> _DATA PROVIDED_:

-- ==== Sys2Proof/Laws/PerInstr.lean ====
section
/-! SUPPORT. Sys2Proof/Laws/PerInstr.lean: the family Formed: a well-formed command names only functions, contexts, slabs, ring
pairs and fabric ports that the spec's number spaces hold. -/

set_option Elab.async false

namespace Sys2Proof.Laws.Formed

/-- Functions that a command names: its sender, or the function it acts on. -/
def fnsNamed : Instr → List Nat
  | .registerWrite w _ _ _ _ => [w]
  | .expertUnlock w _ _ => [w]
  | .relock w _ => [w]
  | .unitReset w _ => [w]
  | .unitEnable w _ _ => [w]
  | .presetWrite w _ _ => [w]
  | .expertWrite w _ _ _ _ => [w]
  | .claimWrite w _ _ => [w]
  | .snap w _ => [w]
  | .evtPendClear w _ _ => [w]
  | .profileWrite w _ => [w]
  | .reserve r _ _ _ _ _ _ _ _ _ => [r.fn]
  | .release r _ _ _ _ _ _ _ _ _ => [r.fn]
  | .ctxCreate w fn _ => [w, fn]
  | .ctxDestroy w _ => [w]
  | .shareCreate r _ => [r.fn]
  | .shareAddSlabs r _ _ _ _ => [r.fn]
  | .shareAddMember r _ _ _ _ => [r.fn]
  | .shareRemoveMember r _ _ _ => [r.fn]
  | .shareDestroy r _ _ => [r.fn]
  | .shareLeave r _ _ => [r.fn]
  | .mapWindow r _ _ _ _ _ => [r.fn]
  | .unmapWindow r _ _ => [r.fn]
  | .ldBaseWrite w _ _ => [w]
  | .sealSlabs r _ _ _ => [r.fn]
  | .barRead fn _ _ _ => [fn]
  | .barWrite fn _ _ _ => [fn]
  | .trayFlush w => [w]
  | .compressIn r _ _ _ _ _ _ _ _ _ => [r.fn]
  | .recode r _ _ _ _ _ _ _ => [r.fn]
  | .retire w _ => [w]
  | .hint r _ _ _ _ _ => [r.fn]
  | .hintTmask r _ _ _ _ => [r.fn]
  | .mgeGuaranteeWrite w _ => [w]
  | .hashMaskWrite w _ _ _ => [w]
  | .iceInject w _ => [w]
  | .cvuJobStart w _ _ => [w]
  | .cvuDataWrite w _ _ => [w]
  | .cvuJobFinish w _ _ => [w]
  | .check r _ _ _ _ _ _ _ _ _ _ => [r.fn]
  | .tileTest w _ => [w]
  | .loadRecipe r _ _ _ _ _ _ _ => [r.fn]
  | .run r _ _ _ _ => [r.fn]
  | .abortStop r _ _ _ => [r.fn]
  | .abortUnload r _ _ => [r.fn]
  | .retrain w _ => [w]
  | .grantCreate w _ => [w]
  | .grantDestroy w _ => [w]
  | .ftbIdentityWrite w _ => [w]
  | .configRequest fn _ => [fn]
  | .doorbell fn _ _ => [fn]
  | .commandFetch fn _ _ => [fn]
  | .cqHeadWrite fn _ _ => [fn]
  | .ringEnable fn _ _ => [fn]
  | .ringDisable fn _ _ => [fn]
  | .evtRingEnable fn _ => [fn]
  | .query r _ _ _ _ => [r.fn]
  | .intDelayExpiry fn _ => [fn]
  | .bmeClear fn => [fn]
  | .flr fn => [fn]
  | .tdispRequest fn _ => [fn]
  | .spdmDoe fn _ => [fn]
  | .sssResetReq w _ => [w]
  | .sssForce w _ => [w]
  | .fwStage w => [w]
  | .fwSelect w => [w]
  | .fwCommit w => [w]
  | .lccSubmit w => [w]
  | .lccCancel w => [w]
  | .keyAlloc w => [w]
  | .keyImport w _ _ => [w]
  | .keyDestroy w _ => [w]
  | .trustStage w _ => [w]
  | .trustCommit w => [w]
  | .grantNonceRead w => [w]
  | .debugGrantSubmit w _ _ => [w]
  | .debugGrantRevoke w => [w]
  | .functionReady fn => [fn]
  | _ => []

/-- Contexts that a command names. -/
def ctxsNamed : Instr → List Nat
  | .reserve _ ctx _ _ _ _ _ _ _ _ => [ctx]
  | .release _ ctx _ _ _ _ _ _ _ _ => [ctx]
  | .ctxDestroy _ ctx => [ctx]
  | .shareCreate _ ctx => [ctx]
  | .shareAddSlabs _ ctx _ _ _ => [ctx]
  | .shareAddMember _ ctx _ member _ => [ctx, member]
  | .shareRemoveMember _ ctx _ member => [ctx, member]
  | .shareDestroy _ ctx _ => [ctx]
  | .shareLeave _ ctx _ => [ctx]
  | .mapWindow _ ctx _ _ _ _ => [ctx]
  | .unmapWindow _ ctx _ => [ctx]
  | .sealSlabs _ ctx _ _ => [ctx]
  | .compressIn _ ctx _ _ _ _ _ _ _ _ => [ctx]
  | .recode _ ctx _ _ _ _ _ _ => [ctx]
  | .hint _ ctx _ _ _ _ => [ctx]
  | .hintTmask _ ctx _ _ _ => [ctx]
  | .check _ ctx _ _ _ _ _ _ _ _ _ => [ctx]
  | .loadRecipe _ ctx _ _ _ _ _ _ => [ctx]
  | .run _ ctx _ _ _ => [ctx]
  | .abortStop _ ctx _ _ => [ctx]
  | .abortUnload _ ctx _ => [ctx]
  | .query _ ctx _ _ _ => [ctx]
  | _ => []

/-- Slabs that a command names by number. -/
def slabsNamed : Instr → List Nat
  | .mapWindow _ _ _ _ firstSlab _ => [firstSlab]
  | .moveStart slab => [slab]
  | .copyPassDone slab => [slab]
  | .moveFlip slab => [slab]
  | .holdTimeout slab => [slab]
  | .oldFrameRelease slab => [slab]
  | .poolDwellExpiry slab => [slab]
  | .flashProgramDone slab => [slab]
  | .programFailure slab _ _ => [slab]
  | .retryStepDone slab _ _ => [slab]
  | .rebuildDone slab _ _ => [slab]
  | _ => []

> _DESCRIPTION OF THE TASK_: Every line that contains the string "loadRecipe" should be returned from the data.

> _ANSWER BELOW_:
  | .loadRecipe r _ _ _ _ _ _ _ => [r.fn]
  | .loadRecipe _ ctx _ _ _ _ _ _ => [ctx]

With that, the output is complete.